Methods: In a prospective cohort study, all trainees (n=194) who began training as a nurse or healthcare worker at the Vivantes Healthcare Training Institute in Berlin on 1 October 2008 or 1 April 2009 were IGRA-tested at three different times during the three years of training. Socio-demographic data and possible risk factors (e.g., TB contacts, time spent abroad, area of work) were recorded by means of a standardised questionnaire. The QuantiFERON Gold In-Tube (QFT) was used as an IGRA.

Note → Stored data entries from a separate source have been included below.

/-- CONFIGURE after the RDREG of a control register (42_sequences.md R203), in the step of the read of
STAT (log 15). -/
def cfgReadAfter (c : CtrlReg) (v : Word) (s : State) : State :=
  if statCode v = .ok then s.goto (.cfgByte c)
  else (s.report (.readFailed c (statCode v))).goto (nextCtrl c)

/-- CONFIGURE after the WRREG of a control register (42_sequences.md R203), in the step of the read of
STAT (log 15). -/
def cfgWriteAfter (c : CtrlReg) (v : Word) (s : State) : State :=
  (s.report (if statCode v = .ok then .written c else .writeFailed c (statCode v))).goto (nextCtrl c)

/-- SAMPLE_CYCLE after a bus command (42_sequences.md R207): on an error one report, in the step of the
read of STAT (log 15), then in a step of its own `PEND <- 0`, Idle; else the point `c`. -/
def busAfter (h : HState) (c : CtlPoint) (v : Word) (s : State) : State :=
  if statCode v = .ok then s.goto c
  else (s.report (.busError (statCode v))).goto (.clear h)

/-- The six-byte read of Acquire (42_sequences.md R207). -/
def acquireInstr (p : Params) : Instr := .rdmulti p.devAddr p.offOut 6

/-- Emit after the read of FRAMELEN or of a byte: byte `i` of `n` next, or the hand-over
(42_sequences.md R207). -/
def nextFrameByte (i n : Nat) : CtlPoint := if i < n then .frameByte i n else .send

/-- The read of `FRAME[i]` of Emit, of `n` bytes (42_sequences.md R207). -/
def frameByteStep (i n : Nat) (s : State) : StepOutcome :=
  match accessed (offFrame i) 4 with
  | .ok r =>
    .next (((s.logRead (offFrame i) (s.blk.readReg r)).setBuf
      (s.host.buf ++ [(s.blk.readReg r).extractLsb' 0 8])).goto (nextFrameByte (i + 1) n))
  | .error e => .refused e

/-- One step of the Sampling Controller (42_sequences.md R201, R203, R207; 70_reset_and_hazards.md
R263). -/
def ctlStep (s : State) : StepOutcome :=
  match s.host.ctl with
  | .scan a p => commandLine (.probe a) p (fun q => State.goto (.scan a q)) (scanAfter a) s
  | .cfgRead c p =>
    commandLine (.rdreg s.params.devAddr (ctrlOffset s.params c)) p
      (fun q => State.goto (.cfgRead c q)) (cfgReadAfter c) s
  | .cfgByte c =>
    .next ((s.readRx 0).goto (if s.rxByte 0 = ctrlTarget s.params c then nextCtrl c
      else .cfgWrite c .submit))
  | .cfgWrite c p =>
    commandLine (.wrreg s.params.devAddr (ctrlOffset s.params c) (ctrlTarget s.params c)) p
      (fun q => State.goto (.cfgWrite c q)) (cfgWriteAfter c) s
  | .setMode => hostWrite offMode 4 ((bit s.params.bootMode).zeroExtend 32) (s.goto .startTick)
  | .startTick => .next (s.startTick.goto .idle)
  | .idle => .next (if s.host.pend then s.goto (.status .submit) else s)
  | .status p =>
    commandLine (.rdreg s.params.devAddr s.params.offStatus) p (fun q => State.goto (.status q))
      (busAfter .statusCheck .statusByte) s
  | .statusByte =>
    .next ((s.readRx 0).goto (if (s.rxByte 0).getLsbD s.params.zyxdaBit then .acquire .submit
      else .clear .statusCheck))
  | .acquire p =>
    commandLine (acquireInstr s.params) p (fun q => State.goto (.acquire q))
      (busAfter .acquire (.decode .submit)) s
  | .decode p =>
    commandLine .decode p (fun q => State.goto (.decode q)) (fun _ => State.goto (.scale .submit)) s
  | .scale p =>
    commandLine .scale p (fun q => State.goto (.scale q)) (fun _ => State.goto (.frame .submit)) s
  | .frame p =>
    commandLine .frame p (fun q => State.goto (.frame q)) (fun _ => State.goto .frameLen) s
  | .frameLen =>
    .next (((s.logRead offFramelen (s.blk.readReg .framelen)).setBuf []).goto
      (nextFrameByte 0 (s.blk.readReg .framelen).toNat))
  | .frameByte i n => frameByteStep i n s
  | .send => .next (s.sendFrame.goto (.clear .emit))
  | .clear _ => .next ((s.setPend false).goto .idle)

/-- One step of the host: a directive of the program placed from outside, if there is one, else the
Sampling Controller. Log 6. -/
def hostStep (s : State) : StepOutcome :=
  match s.host.prog with
  | d :: rest => directiveStep d { s with host := { s.host with prog := rest } }
  | [] => ctlStep s

/-- The TICK step (60_exceptions.md R241); before the tick source is started there is none. Log 14. -/
def tickStep (s : State) : StepOutcome := .next (if s.host.tickOn then s.setPend true else s)

end Sys2Proof.Machine
end

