-- ==== Sys2Proof/Machine/Agents.lean ====
section
/-! DEFINITION. One step of an agent, the choice of the agent, and where a command word is placed for
the next step. -/

namespace Sys2Proof.Machine

/-- The step of an agent (00_scope.md R19). TXC has a step exactly when `BUSY = 1`
(40_transactions.md R130): chosen while `BUSY = 0`, nothing happens. Log 17. -/
def agentStep (a : Agent) (s : State) : StepOutcome :=
  match a with
  | .host => hostStep s
  | .txc => if s.blk.busy then txcStep s else .next s
  | .tick => tickStep s
  | .reset => .next s.applyReset

/-- The agent that moves next and the state it finds: the first of the schedule, and when there is
none the free value (20_memory.md R94 e: any order). Log 1. -/
def State.choose (s : State) : Agent × State :=
  match s.sched with
  | a :: rest => (a, { s with sched := rest })
  | [] => (Config.pick s.clock, { s with clock := s.clock + 1 })

/-- The state whose very next step is the host's write of `w` to CMD (30_encoding.md R118, SUBMIT).
Log 6. -/
def State.placeWord (w : Word) (s : State) : State :=
  { s with
    sched := .host :: s.sched
    host := { s.host with prog := .submit w :: s.host.prog } }

end Sys2Proof.Machine
end

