/-- RDMULTI at a present reference slave (40_transactions.md R142, 20_memory.md R87, R91): one
transaction, the bytes of consecutive registers in order, the bytes beyond COUNT not written. -/
def Obligations.RdmultiReadsConsecutiveRegisters : Prop :=
  ∀ (a : Addr) (off count m : Byte) (s : State), countInRange count = true → s.blk.busy = false →
    s.env.plainSlave → a ∈ s.env.dev → s.env.canonical → m = off ||| s.params.autoincMask →
    ∃ t, runCommand (.rdmulti a off count) (count.toNat + 4) s = .next t ∧ t.blk.busy = false ∧
      t.blk.done = true ∧ t.blk.code = .ok ∧ t.blk.rxcnt.toNat = count.toNat ∧
      (∀ k : Fin 8, t.blk.rxbuf[k] =
        if k.val < count.toNat then s.env.slaveReg a (m + BitVec.ofNat 8 k.val)
        else s.blk.rxbuf[k]) ∧
      t.env.regs = s.env.regs ∧
      t.trace = s.trace ++ [(.start a .w, .ack), (.wbyte m, .ack), (.restart a .r, .ack)] ++
        ((List.range count.toNat).map fun k =>
          (Prim.rbyte (decide (k + 1 ≠ count.toNat)),
            Response.data (s.env.slaveReg a (m + BitVec.ofNat 8 k)))) ++ [(.stop, .done)]

/-- WRREG at a present reference slave (40_transactions.md R143, 20_memory.md R91): the register
takes the value unless it is read-only, every other register keeps its own, RXBUF is untouched. -/
def Obligations.WrregStoresTheValue : Prop :=
  ∀ (a : Addr) (off val : Byte) (s : State), s.blk.busy = false → s.env.plainSlave →
    a ∈ s.env.dev → s.env.canonical →
    ∃ t, runCommand (.wrreg a off val) 4 s = .next t ∧ t.blk.busy = false ∧ t.blk.done = true ∧
      t.blk.code = .ok ∧ t.blk.rxcnt = 0 ∧ t.blk.rxbuf = s.blk.rxbuf ∧
      ((a, off) ∉ s.env.ro → t.env.slaveReg a off = val) ∧
      ((a, off) ∈ s.env.ro → t.env.slaveReg a off = s.env.slaveReg a off) ∧
      (∀ (a' : Addr) (off' : Byte), (a', off') ≠ (a, off) →
        t.env.slaveReg a' off' = s.env.slaveReg a' off') ∧
      t.trace = s.trace ++ [(.start a .w, .ack), (.wbyte off, .ack), (.wbyte val, .ack),
        (.stop, .done)]

/-- The write-then-read-back round trip at the reference slave (40_transactions.md R148), both
forms. -/
def Obligations.WriteThenReadBackRoundTrip : Prop :=
  ∀ (a : Addr) (off v : Byte) (s : State), s.blk.busy = false → s.env.plainSlave →
    a ∈ s.env.dev → (a, off) ∉ s.env.ro → s.env.canonical →
    (∃ t1 t2 t3, runCommand (.rdreg a off) 5 s = .next t1 ∧
      runCommand (.wrreg a off t1.blk.rxbuf[0]) 4 t1 = .next t2 ∧
      runCommand (.rdreg a off) 5 t2 = .next t3 ∧
      t1.blk.done = true ∧ t2.blk.done = true ∧ t3.blk.done = true ∧
      t1.blk.code = .ok ∧ t2.blk.code = .ok ∧ t3.blk.code = .ok ∧
      t3.blk.rxbuf[0] = t1.blk.rxbuf[0]) ∧
    (∃ t1 t2, runCommand (.wrreg a off v) 4 s = .next t1 ∧
      runCommand (.rdreg a off) 5 t1 = .next t2 ∧ t2.blk.rxbuf[0] = v)

/-! ### Invariants -/

/-- Every step of every agent keeps the invariant of the block's sequencer and the canonical form of
the slave register space (10_state.md R39 to R48; 40_transactions.md R139). -/
def Obligations.StepKeepsInvariant : Prop :=
  ∀ s t : State, s.Inv → step s = .next t → t.Inv

/-- Every step keeps the shape of the bus trace: each START opens a transaction that exactly one STOP
closes before the next START, and every other primitive stands inside one (40_transactions.md
R145). -/
def Obligations.StepKeepsBusBracketed : Prop :=
  ∀ s t : State, s.Inv → s.busBracketed → step s = .next t → t.busBracketed

/-- The state after reset meets both invariants. -/
def Obligations.ResetMeetsInvariants : Prop :=
  State.reset.Inv ∧ State.reset.busBracketed

/-- A block that meets the invariant is never stuck: no step faults (40_transactions.md R144: the
block has no state in which it waits for ever). -/
def Obligations.NoStepFaults : Prop :=
  ∀ (s : State) (f : Fault), s.Inv → step s ≠ .fault f

/-- The parameters are fixed for a run (10_state.md R31). That they stand in State is the model's
choice, log 4. -/
def Obligations.StepKeepsParameters : Prop :=
  ∀ s t : State, step s = .next t → t.params = s.params

/-- Only a reset and DECODE write RAW, only a reset and SCALE write PHYS, only a reset and FRAME write
FRAME and FRAMELEN (10_state.md R34, R35, R36), over all agents and all host accesses. -/
def Obligations.DecoderRegistersHaveOneWriter : Prop :=
  ∀ (a : Agent) (s t : State), a ≠ .reset → agentStep a s = .next t →
    (t.blk.raw ≠ s.blk.raw →
      a = .host ∧ s.blk.busy = false ∧ t.blk.cmdreg = 0x80000000 ∧ t.blk.done = true) ∧
    (t.blk.phys ≠ s.blk.phys →
      a = .host ∧ s.blk.busy = false ∧ t.blk.cmdreg = 0x90000000 ∧ t.blk.done = true) ∧
    ((t.blk.frame ≠ s.blk.frame ∨ t.blk.framelen ≠ s.blk.framelen) →
      a = .host ∧ s.blk.busy = false ∧ t.blk.cmdreg = 0xA0000000 ∧ t.blk.done = true)

/-- While `BUSY = 1` no host step and no tick changes the command in progress: CMDREG, PHASE, IDX,
PCODE, PRESENT and RXBUF stay (20_memory.md R97, 60_exceptions.md R234). -/
def Obligations.CommandInProgressIsUndisturbed : Prop :=
  ∀ (a : Agent) (s t : State), a = .host ∨ a = .tick → s.blk.busy = true →
    agentStep a s = .next t →
    t.blk.cmdreg = s.blk.cmdreg ∧ t.blk.phase = s.blk.phase ∧ t.blk.idx = s.blk.idx ∧
    t.blk.pcode = s.blk.pcode ∧ t.blk.present = s.blk.present ∧ t.blk.rxbuf = s.blk.rxbuf ∧
    t.blk.busy = true

/-! ### The host window -/

/-- The layout of STAT (10_state.md R39). -/
def Obligations.StatWordLayout : Prop :=
  ∀ b : Block,
    b.stat.getLsbD 0 = b.busy ∧ b.stat.getLsbD 1 = b.done ∧
    (b.stat.extractLsb' 2 2).toNat =
      (match b.code with | .ok => 0 | .noack => 1 | .timeout => 2 | .illegal => 3) ∧
    b.stat.getLsbD 4 = b.present ∧ b.stat.getLsbD 5 = b.ovr ∧ b.stat.extractLsb' 6 2 = 0 ∧
    b.stat.extractLsb' 8 4 = b.rxcnt ∧ b.stat.extractLsb' 12 20 = 0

Results: At the beginning of the training the cohort comprised 194 trainees. 70% were female. Their average age was 23. The prevalence of positive QFT was 2.1% (4/194). In the first follow-up test, 2 out of 154 (1.3%) tested IGRA-positive, 151 (98%) had constantly negative results. One IGRA was constantly positive (0.6%) and there was one conversion and one reversion (0.6% respectively). In the second follow-up (n=142) there was again one conversion (0.7%), one reversion and the one constantly positive test result in all three QFT. This trainee had active TB in 2002. All other test results were constantly negative (n=139; 98%). No case of active tuberculosis was diagnosed over the three-year observation period. Contact with TB patients was reported by 42 (29.6%) trainees during the follow-up. The two trainees with a conversion in QFT had no known contact with TB patients. Discordant results in the three consecutive QFT were observed in three trainees (2.1%). Using a borderline zone from 0.2–0.7 IU/mL reduced the number of trainees with discordant results from three to one – a reversion.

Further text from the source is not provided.